Jonathan and David's covenant is the sworn friendship covenant between Saul's son Jonathan and the rising David. Jonathan, heir to a throne he would never inherit, covenanted with David, gave him his royal robe and weapons (1 Sam 18:4), warned him repeatedly of his father's plots, and renewed the covenant at Horesh: thou shalt be king over Israel, and I shall be next unto thee (1 Sam 23:17). The covenant outlasted Jonathan's death; David honored it in Mephibosheth.
(Composite.) The sworn friendship covenant between Jonathan and David, fulfilled across decades.
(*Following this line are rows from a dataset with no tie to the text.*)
-- ==== Sys2Proof/Laws/Registers.lean ====
section
/-! SUPPORT. Every operation over the register file keeps its canonical form (keys strictly rising, no entry equal to
its reset value), and so does every operation that runs one. -/

namespace Sys2Proof.Machine

/-- The values in effect and the shadows in canonical form. -/
structure RegState.ok (r : RegState) : Prop where
  live : Canon resetOf r.live
  shadow : Canon resetOf r.shadow

/-- The parts without the registers. -/
def notRegs : Parts :=
  ⟨true, true, false, true, true, true, true, true, true, true, true, true, true, true, true, true, true, true, true, true,
    true, true, true, true, true, true, true⟩

/-- What leaves the registers as they were keeps their form. -/
theorem regsOk_of_frame {ps : Parts} {s t : State} (hp : ps = notRegs) (hf : t.outside ps = s.outside ps) (h : s.regs.ok) :
    t.regs.ok := by
  subst hp
  have hm : (t.outside notRegs).regs = (s.outside notRegs).regs := by rw [hf]
  simp only [State.outside, notRegs, cond_false] at hm
  rw [hm]; exact h

@[simp] theorem regsOk_live {r : RegState} (h : r.ok) {x : List (Nat × Nat)} (hx : Canon resetOf x) : RegState.ok { r with live := x } := ⟨hx, h.shadow⟩
@[simp] theorem regsOk_shadow {r : RegState} (h : r.ok) {x : List (Nat × Nat)} (hx : Canon resetOf x) : RegState.ok { r with shadow := x } := ⟨h.live, hx⟩
@[simp] theorem regsOk_rest {r : RegState} (h : r.ok) {x : List (Nat × Nat)} {c : List Commit} : RegState.ok { r with latch := x, commits := c } := ⟨h.live, h.shadow⟩


@[simp] theorem regsOk_ite (c : Prop) [Decidable c] (a b : State) (ha : a.regs.ok) (hb : b.regs.ok) : (if c then a else b).regs.ok := by split <;> assumption

@[simp] theorem regsOk_fst_ite {α : Type} (c : Prop) [Decidable c] (a b : State × α) (ha : a.1.regs.ok) (hb : b.1.regs.ok) : (if c then a else b).1.regs.ok := by
  split <;> assumption

@[simp] theorem foldl_regsOk {α : Type} (f : State → α → State) (h : ∀ s a, s.regs.ok → (f s a).regs.ok) (l : List α) (s : State) (hs : s.regs.ok) :
    (l.foldl f s).regs.ok := by
  induction l generalizing s with
  | nil => exact hs
  | cons a l ih => exact ih _ (h _ _ hs)

@[simp] theorem foldl_attn_regsOk {α : Type} (f : AttnRun → α → AttnRun) (h : ∀ s a, s.state.regs.ok → (f s a).state.regs.ok)
    (l : List α) (s : AttnRun) (hs : s.state.regs.ok) : (l.foldl f s).state.regs.ok := by
  induction l generalizing s with
  | nil => exact hs
  | cons a l ih => exact ih _ (h _ _ hs)

@[simp] theorem foldl_fst_regsOk {α β : Type} (f : State × β → α → State × β) (h : ∀ s a, s.1.regs.ok → (f s a).1.regs.ok)
    (l : List α) (s : State × β) (hs : s.1.regs.ok) : (l.foldl f s).1.regs.ok := by
  induction l generalizing s with
  | nil => exact hs
  | cons a l ih => exact ih _ (h _ _ hs)

set_option linter.unusedSimpArgs false
set_option linter.unusedVariables false


@[simp] theorem setReg_regsOk (s : State) (k v : Nat) (hok : s.regs.ok)  : (setReg s k v).regs.ok := by
  exact ⟨canon_sset _ hok.live _ _, hok.shadow⟩

@[simp] theorem setShd_regsOk (s : State) (k v : Nat) (hok : s.regs.ok)  : (setShd s k v).regs.ok := by
  exact ⟨hok.live, canon_sset _ hok.shadow _ _⟩

@[simp] theorem setBoth_regsOk (s : State) (k v : Nat) (hok : s.regs.ok)  : (setBoth s k v).regs.ok := by
  simp (maxDischargeDepth := 60) [setBoth, hok]

@[simp] theorem setReg64_regsOk (s : State) (k v : Nat) (hok : s.regs.ok)  : (setReg64 s k v).regs.ok := by
  simp (maxDischargeDepth := 60) [setReg64, hok]

@[simp] theorem incReg_regsOk (s : State) (k n : Nat) (hok : s.regs.ok)  : (incReg s k n).regs.ok := by
  simp (maxDischargeDepth := 60) [incReg, hok]

@[simp] theorem incReg64_regsOk (s : State) (k w n : Nat) (hok : s.regs.ok)  : (incReg64 s k w n).regs.ok := by
  simp (maxDischargeDepth := 60) [incReg64, hok]

@[simp] theorem setField_regsOk (s : State) (k hi lo v : Nat) (hok : s.regs.ok)  : (setField s k hi lo v).regs.ok := by
  simp (maxDischargeDepth := 60) [setField, hok]

@[simp] theorem setFieldBoth_regsOk (s : State) (k hi lo v : Nat) (hok : s.regs.ok)  : (setFieldBoth s k hi lo v).regs.ok := by
  simp (maxDischargeDepth := 60) [setFieldBoth, hok]

@[simp] theorem setAlert_regsOk (s : State) (d : Nat) (b : Bool) (hok : s.regs.ok)  : (setAlert s d b).regs.ok := by
  simp (maxDischargeDepth := 60) [setAlert, hok]

@[simp] theorem setEvent_regsOk (s : State) (page b : Nat) (hok : s.regs.ok)  : (setEvent s page b).regs.ok := by
  simp (maxDischargeDepth := 60) [setEvent, hok]

@[simp] theorem updateAlert_regsOk (s : State) (page : Nat) (hok : s.regs.ok)  : (updateAlert s page).regs.ok := by
  simp (maxDischargeDepth := 60) [updateAlert, hok]

@[simp] theorem noteError_regsOk (s : State) (page : Nat) (hok : s.regs.ok)  : (noteError s page).regs.ok := by
  simp (maxDischargeDepth := 60) [noteError, hok]

@[simp] theorem fresh_regsOk (s : State) (hok : s.regs.ok)  : (fresh s).1.regs.ok := by
  exact regsOk_of_frame rfl (fresh_frame notRegs _ rfl) hok

@[simp] theorem post_regsOk (s : State) (page : Nat) (e : Event) (hok : s.regs.ok)  : (post s page e).regs.ok := by
  simp (maxDischargeDepth := 60) [post, hok]

@[simp] theorem postOf_regsOk (s : State) (page cause op1 : Nat) (hok : s.regs.ok)  : (postOf s page cause op1).regs.ok := by
  simp (maxDischargeDepth := 60) [postOf, hok]

@[simp] theorem postCtx_regsOk (s : State) (c : Ctx) (cause op1 : Nat) (hok : s.regs.ok)  : (postCtx s c cause op1).regs.ok := by
  simp (maxDischargeDepth := 60) [postCtx, hok]

@[simp] theorem nsNote_regsOk (s : State) (c : Ctx) (lines : List Nat) (hok : s.regs.ok)  : (nsNote s c lines).regs.ok := by
  unfold nsNote; dsimp only; (repeat' split) <;> simp (maxDischargeDepth := 60) [hok]

@[simp] theorem nsClaim_regsOk (s : State) (slot : Option Nat) (a : Nat) (hok : s.regs.ok)  : (nsClaim s slot a).regs.ok := by
  exact regsOk_of_frame rfl (nsClaim_frame notRegs _ _ _ rfl) hok

@[simp] theorem nsWrite_regsOk (s : State) (c : Ctx) (ws : List (Nat × Byte)) (hok : s.regs.ok)  : (nsWrite s c ws).regs.ok := by
  unfold nsWrite
  split
  · exact hok
  · rename_i w0 tl
    have h1 : (((((w0 :: tl).map fun (w : Nat × Byte) => w.1).map fun a => a / 256 * 256).eraseDups).foldl (fun s a => nsClaim s c.slot a) s).regs.ok :=
      foldl_regsOk _ (fun s a hs => nsClaim_regsOk s _ _ hs) _ _ hok
    dsimp only
    generalize List.foldl _ _ _ = s1 at *
    have h2 : ∀ k n, (incReg s1 k n).regs.ok := fun k n => incReg_regsOk _ _ _ h1
    split
    · exact h2 _ _
    · refine post_regsOk _ _ _ (setReg_regsOk _ _ _ (setReg_regsOk _ _ _ (incReg_regsOk _ _ _ ?_)))
      exact h2 _ _

@[simp] theorem nsWriteRun_regsOk (s : State) (c : Ctx) (a : Nat) (bs : List Byte) (hok : s.regs.ok)  : (nsWriteRun s c a bs).regs.ok := by
  simp (maxDischargeDepth := 60) [nsWriteRun, hok]

@[simp] theorem nsWriteImage_regsOk (s : State) (c : Ctx) (cl k l : Nat) (ws : List ByteWrite) (hok : s.regs.ok)  : (nsWriteImage s c cl k l ws).regs.ok := by
  simp (maxDischargeDepth := 60) [nsWriteImage, hok]

@[simp] theorem gNote_regsOk (s : State) (c : Ctx) (a n : Nat) (hok : s.regs.ok)  : (gNote s c a n).regs.ok := by
  unfold gNote; dsimp only; (repeat' split) <;> simp (maxDischargeDepth := 60) [hok]

@[simp] theorem countRefused_regsOk (s : State) (k : Nat) (hok : s.regs.ok)  : (countRefused s k).regs.ok := by
  simp (maxDischargeDepth := 60) [countRefused, hok]

@[simp] theorem postRefusal_regsOk (s : State) (c : Ctx) (a : Nat) (r : Nat × Option Nat) (hok : s.regs.ok)  : (postRefusal s c a r).regs.ok := by
  unfold postRefusal; (repeat' split) <;> simp (maxDischargeDepth := 60) [hok]

@[simp] theorem gStore_regsOk (s : State) (c : Ctx) (a : Nat) (bs : List Byte) (hok : s.regs.ok)  : (gStore s c a bs).regs.ok := by
  unfold gStore
  dsimp only
  split
  · refine incReg_regsOk _ _ _ (incReg_regsOk _ _ _ ?_)
    exact hok
  · refine post_regsOk _ _ _ (incReg_regsOk _ _ _ (incReg_regsOk _ _ _ ?_))
    exact hok

@[simp] theorem gWrite_regsOk (s : State) (c : Ctx) (a : Nat) (bs : List Byte) (hok : s.regs.ok)  : (gWrite s c a bs).regs.ok := by
  simp (maxDischargeDepth := 60) [gWrite, hok]

@[simp] theorem commitWrite_regsOk (s : State) (a : Nat) (bs : List Byte) (hok : s.regs.ok)  : (commitWrite s a bs).regs.ok := by
  simp (maxDischargeDepth := 60) [commitWrite, hok]

@[simp] theorem gLand_regsOk (s : State) (c : Ctx) (a : Nat) (bs : List Byte) (hok : s.regs.ok)  : (gLand s c a bs).regs.ok := by
  simp (maxDischargeDepth := 60) [gLand, hok]

@[simp] theorem gAccept_regsOk (s : State) (c : Ctx) (a : Nat) (bs : List Byte) (hok : s.regs.ok)  : (gAccept s c a bs).regs.ok := by
  simp (maxDischargeDepth := 60) [gAccept, hok]

@[simp] theorem landHeld_regsOk (s : State) (x : HeldWrite) (hok : s.regs.ok)  : (landHeld s x).regs.ok := by
  unfold landHeld; (repeat' split) <;> simp (maxDischargeDepth := 60) [hok]

@[simp] theorem landWrites_regsOk (s : State) (hok : s.regs.ok)  : (landWrites s).regs.ok := by
  unfold landWrites; (repeat' split) <;> simp_all (maxDischargeDepth := 60)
Three covenant ratifications: 1 Sam 18:3 (initial), 1 Sam 20:16-17 (renewed before Jonathan's mediation), 1 Sam 23:18 (renewed at Horesh).
Posthumous fulfillment: David sought out Jonathan's lame son Mephibosheth and gave him a permanent place at the king's table (2 Sam 9), for Jonathan thy father's sake.
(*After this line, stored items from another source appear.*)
theorem witness_CounterClears :
    ((fun (s : State) (m : Master) (cl : Nat) => s.regsOk ∧ cl < 432 ∧ s.hubOk m (clPage 0x14 cl) Reg.CNT_CLEAR = true) (State.reset) (.firmware) (431)) ∧
    ((fun (s : State) (m : Master) (d : Nat) => s.regsOk ∧ d < 48 ∧ s.hubOk m (cPage 0x10 d) Reg.NS_CLEAR = true) (State.reset) (.firmware) (47)) ∧
    ((fun (s : State) (m : Master) (w : Nat) => s.regsOk ∧ w < 8 ∧ s.hubOk m (memPage w) Reg.MEM_CLEAR = true) (State.reset) (.firmware) (7)) ∧
    ((fun (s : State) (m : Master) => s.regsOk ∧ s.hubOk m (ringPage) Reg.QM_CLEAR = true) (State.reset) (.firmware)) ∧
    ((fun (s : State) (m : Master) => s.regsOk ∧ s.hubOk m (pPage 0x1D) Reg.PE_CLEAR = true) (State.reset) (.firmware)) ∧
    ((fun (s : State) (m : Master) (l : Nat) => s.regsOk ∧ l < 24 ∧ s.hubOk m (linkPage l) Reg.LINK_CLEAR = true) (State.reset) (.firmware) (23)) ∧
    ((fun (s : State) (m : Master) (cl : Nat) => s.regsOk ∧ cl < 432 ∧ s.hubOk m (clPage 0x17 cl) Reg.IDLE_CLEAR = true) (State.reset) (.firmware) (431)) ∧
    ((fun (s : State) (m : Master) => s.regsOk ∧ s.hubOk m (hPage 9) Reg.PWR_CLEAR = true) (State.reset) (.firmware)) ∧
    ((fun (s : State) (m : Master) (d : Nat) => s.regsOk ∧ d < 48 ∧ s.hubOk m (cPage 0x11 d) Reg.DIE_CLEAR = true) (State.reset) (.firmware) (47)) ∧
    ((fun (s : State) (m : Master) => s.regsOk ∧ s.hubOk m (pPage 0x1E) Reg.PORT_CLEAR = true) (State.reset) (.firmware)) := by
  refine ⟨?_, ?_, ?_, ?_, ?_, ?_, ?_, ?_, ?_, ?_⟩ <;> dsimp only <;> decide +kernel

theorem witness_HubActions :
    ((fun (s : State) (m : Master) (cl : Nat) => s.regsOk ∧ s.tablesOk ∧ cl < 432 ∧ s.hubOk m (clPage 0x12 cl) Reg.HALT = true) (State.reset) (.firmware) (431)) ∧
    ((fun (s : State) (m : Master) (cl : Nat) => s.regsOk ∧ s.tablesOk ∧ cl < 432 ∧ s.hubOk m (clPage 0x16 cl) Reg.RS_GO = true) (State.reset) (.firmware) (431)) ∧
    ((fun (s : State) (cl : Nat) (seed : Nat) (stream : Nat) (g : Nat) => s.regsOk ∧ s.tablesOk ∧ sget noneAt s.seq.draws cl = some (seed, stream, g)) ({ State.reset with seq.draws := [(431, some (1, 2, 3))] }) (431) (1) (2) (3)) ∧
    ((fun (s : State) (m : Master) (j : Nat) => s.tablesOk ∧ j < 8 ∧ s.hubOk m (hPage 8) (Reg.LINK_KEY + 4 * j) = true) (State.reset) (.firmware) (7)) ∧
    ((fun (s : State) (m : Master) => s.regsOk ∧ s.hubOk m blkPage Reg.BLK_UNHOLD = true) (State.reset) (.firmware)) ∧
    ((fun (s : State) (m : Master) (w : Nat) => s.regsOk ∧ w < 8 ∧ s.hubOk m (mPage 0x19 w) Reg.SW_ABORT = true ∧ bf (s.reg (mPage 0x19 w + Reg.SW_STATE)) 1 0 = 1) (planRuns) (.firmware) (7)) ∧
    ((fun (s : State) (m : Master) => s.tablesOk ∧ s.hubOk m (hPage 0x0A) Reg.PS_WAKE_LINKS = true) (State.reset) (.firmware)) ∧
    ((fun (s : State) (a : Nat) (ty : Nat) (inst : Nat) (r : RegRow) => a < 0x4000000 ∧ addrOff a < 0x800 ∧ pageType (addrDie a) (addrPageIdx a) = some (ty, inst) ∧ ty ≠ 7 ∧ ty ≠ 8 ∧ ty ≠ 9 ∧ regRow ty (addrOff a) = some r ∧ isLatching ty (addrOff a) = true ∧ isLatched ty (addrOff a) = false ∧ withheld s ty (addrOff a) = false ∧ rising s.regs.latch) (State.reset) (hPage 3 + Reg.FT_NOW_LO) (3) (0) ((row 3 Reg.FT_NOW_LO))) := by
  refine ⟨?_, ?_, ?_, ?_, ?_, ?_, ?_, ?_⟩ <;> dsimp only <;> decide +kernel

theorem witness_BoundaryTime :
    ((fun (s : State) => s.tablesOk ∧ s.boot.pwrgood = true ∧ s.boot.inReset = false) (State.reset)) ∧
    ((fun (s : State) (c : Charge) => c.cl < 432 ∧ clockGated s (c.cl / 9) = true) (State.reset) ({ cl := 431 })) ∧
    ((fun (s : State) (c : Charge) (k : Nat) => s.regsOk ∧ c.cl < 432 ∧ clockGated s (c.cl / 9) = false ∧ k ≤ 12) (atEnd) ({ cl := 0, busy := 9, rest := 7 }) (12)) ∧
    ((fun (s : State) (reached : Nat → Bool) (l : Nat) => s.regsOk ∧ s.tablesOk ∧ fabricUp s l = true ∧ reached (56 + l / 4) = true) (fabric) (fun _ => true) (23)) ∧
    ((fun (s : State) => s.boot.pwrgood = true ∧ s.boot.inReset = true) ({ State.reset with boot.inReset := true })) ∧
    ((fun (s : State) => s.regsOk ∧ s.stopped = false ∧ s.reg64 (hPage 6 + Reg.PKG_IDLE_TURN_LO) / 976563 < s.turn / 976563) ({ State.reset with time.now := 1024 * 976563 })) := by
  refine ⟨?_, ?_, ?_, ?_, ?_, ?_⟩ <;> dsimp only <;> decide +kernel

theorem witness_FabricTimeFollows :
    ((fun (s : State) (l : Nat) => s.regsOk ∧ s.tablesOk ∧ fabricUp s l = true) (fabric) (23)) ∧
    ((fun (s : State) (l : Nat) (a : Arrival) => s.regsOk ∧ s.tablesOk ∧ fabricUp s l = true ∧ goodArrival a = false) (fabric) (23) (.fec 2 1)) ∧
    ((fun (s : State) (l : Nat) => s.regsOk ∧ s.tablesOk ∧ fabricUp s l = true ∧ ftRole s = 0 ∧ ftParent s = l ∧ s.time.refclk = true) (put fabric [(ftReg Reg.FT_ROLE, 23 * 256)]) (23)) ∧
    ((fun (s : State) (l : Nat) => s.regsOk ∧ s.tablesOk ∧ fabricUp s l = true ∧ (s.link l).measured + 1024 ≤ s.turn) ({ fabric with time.now := 1024 * 1024 }) (23)) ∧
    ((fun (s : State) (l : Nat) => (fabricUp s l = false ∨ s.turn < (s.link l).measured + 1024)) (fabric) (23)) ∧
    ((fun (s : State) => s.regsOk ∧ 16 ≤ s.time.near) ({ State.reset with time.near := 16 })) ∧
    ((fun (s : State) => s.regsOk ∧ ((ftRole s = 0 ∧ fabricUp s (ftParent s) = false) ∨ (ftRole s ≠ 0 ∧ 16 ≤ s.time.loopsSilent) ∨ s.time.refclk = false)) ({ State.reset with time.refclk := false })) ∧
    ((fun (s : State) (h : PortHead) (tag : Nat) (t1 : Nat) => s.regsOk ∧ s.portTakes 8 h = true ∧ s.time.asked = some (tag, t1) ∧ ftRole s ≠ 0 ∧ s.time.now - t1 ≤ 100000 ∧ s.time.refclk = true) ({ put portKey [(ftReg Reg.FT_ROLE, 1)] with time.asked := some (5, 0) }) (hdEnc) (5) (0)) ∧
    ((fun (s : State) => s.regsOk ∧ s.tablesOk ∧ bf (s.reg (hPage 0x0B + Reg.BOOT_STEP)) 3 0 = 9 ∧ 1000 ≤ s.time.loopsSilent) ({ put State.reset [(hPage 0x0B + Reg.BOOT_STEP, 9)] with time.loopsSilent := 1000 })) ∧
    ((fun (s : State) => s.regsOk ∧ s.tablesOk ∧ s.time.refclk = true) (State.reset)) ∧
    ((fun (s : State) => s.regsOk ∧ s.tablesOk ∧ s.time.refclk = false) ({ State.reset with time.refclk := false })) ∧
    ((fun (s : State) (due : Nat) => s.regsOk ∧ s.tablesOk ∧ s.time.alarm = some due ∧ due ≤ s.turn) ({ State.reset with time.alarm := some 0 }) (0)) := by
  refine ⟨?_, ?_, ?_, ?_, ?_, ?_, ?_, ?_, ?_, ?_, ?_, ?_⟩ <;> dsimp only <;> decide +kernel

theorem witness_LinkLayer :
    ((fun (s : State) (l : Nat) (tr : Training) (p : Nat) (q : Nat) => s.regsOk ∧ s.tablesOk ∧ l < 24 ∧ (linkStateOf s l = 1 ∨ linkStateOf s l = 7) ∧ bf (s.reg (hPage 0x0B + Reg.BOOT_STEP)) 3 0 ≠ 8 ∧ bf (s.reg (linkReg l Reg.LINK_CTRL)) 1 0 = 1 ∧ tr.crossed = false ∧ (setBits tr.lanes 8).length = 8 ∧ tr.peer = some (p, q, 1) ∧ tr.delay ≤ 160000) (training) (23) ({ lanes := 0xFF, laneMap := 0x76543210, crossed := false, peer := some (2, 3, 1), delay := 160000 }) (2) (3)) ∧
    ((fun (s : State) (l : Nat) => s.regsOk ∧ s.tablesOk ∧ l < 24 ∧ (linkStateOf s l = 1 ∨ linkStateOf s l = 7)) (training) (23)) ∧
    ((fun (s : State) (l : Nat) (tr : Training) (p : Nat) (q : Nat) => s.regsOk ∧ s.tablesOk ∧ l < 24 ∧ linkStateOf s l = 1 ∧ (s.link l).mismatch = true ∧ bf (s.reg (linkReg l Reg.LINK_CTRL)) 1 0 = 1 ∧ (setBits tr.lanes 8).length = 8 ∧ tr.peer = some (p, q, 1) ∧ tr.delay ≤ 160000) ({ training with net.links := [(23, { mismatch := true })] }) (23) ({ lanes := 0xFF, laneMap := 0x76543210, crossed := false, peer := some (2, 3, 1), delay := 160000 }) (2) (3)) ∧
    ((fun (s : State) (l : Nat) (lane : Nat) => s.regsOk ∧ s.tablesOk ∧ l < 24 ∧ linkUp s l = true ∧ lane < 8) (fabric) (23) (7)) ∧
    ((fun (s : State) (lane : Nat) => s.regsOk ∧ portUp s = true ∧ lane < 2) (portOpen) (1)) ∧
    ((fun (s : State) (l : Nat) => s.regsOk ∧ s.tablesOk ∧ fabricUp s l = true) (fabric) (23)) ∧
    ((fun (s : State) (l : Nat) => s.regsOk ∧ s.tablesOk ∧ fabricUp s l = true ∧ (s.link l).tx = [] ∧ (s.link l).waking = false) ({ fabric with net.links := [(23, { replay := [{ frame := { type := 2, seq := 5 } }, { frame := { type := 2, seq := 6 } }], nextSeq := 7 })] }) (23)) ∧
    ((fun (s : State) (l : Nat) => s.regsOk ∧ s.tablesOk ∧ l < 24 ∧ linkUp s l = true ∧ 8 ≤ (s.link l).tries) ({ fabric with net.links := [(23, { tries := 8 })] }) (23)) ∧
    ((fun (s : State) => s.regsOk ∧ portUp s = true ∧ 8 ≤ s.port.tries) ({ portOpen with port.tries := 8 })) := by
  refine ⟨?_, ?_, ?_, ?_, ?_, ?_, ?_, ?_, ?_⟩ <;> dsimp only <;> decide +kernel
1 Samuel 18:3 — "Then Jonathan and David made a covenant, because he loved him as his own soul."
1 Samuel 18:4 — "And Jonathan stripped himself of the robe that was upon him, and gave it to David, and his garments, even to his sword, and to his bow, and to his girdle."
1 Samuel 23:17 — "Fear not: for the hand of Saul my father shall not find thee; and thou shalt be king over Israel, and I shall be next unto thee."
2 Samuel 9:7 — "Fear not: for I will surely shew thee kindness for Jonathan thy father's sake."
Modern friendship vocabulary is shallow; the Jonathan-David covenant models a depth Western Christianity often does not know how to name.
Jonathan's covenant cost him a throne. He recognized that the LORD's anointing rested on David, accepted the implications, and sealed himself to the man who would inherit what should have been his. The cost was not theoretical.
David's covenant outlasted Jonathan's death. Mephibosheth, Jonathan's lame son, ate at David's table for life. The covenant stretched a generation. Modern friendship rarely thinks generationally; this one did.
Hebrew karat berit with aheb (love); the covenant of love.
Hebrew aheb — love; he loved him as his own soul.
Note: Jonathan and David's covenant is one of the great biblical pictures of chesed between two men, paralleled with Ruth-Naomi between two women.
"Jonathan's covenant cost him a throne."
"He shall be king over Israel, and I shall be next unto thee — sworn at the cost of inheritance."
"The covenant stretched a generation; Mephibosheth ate at David's table."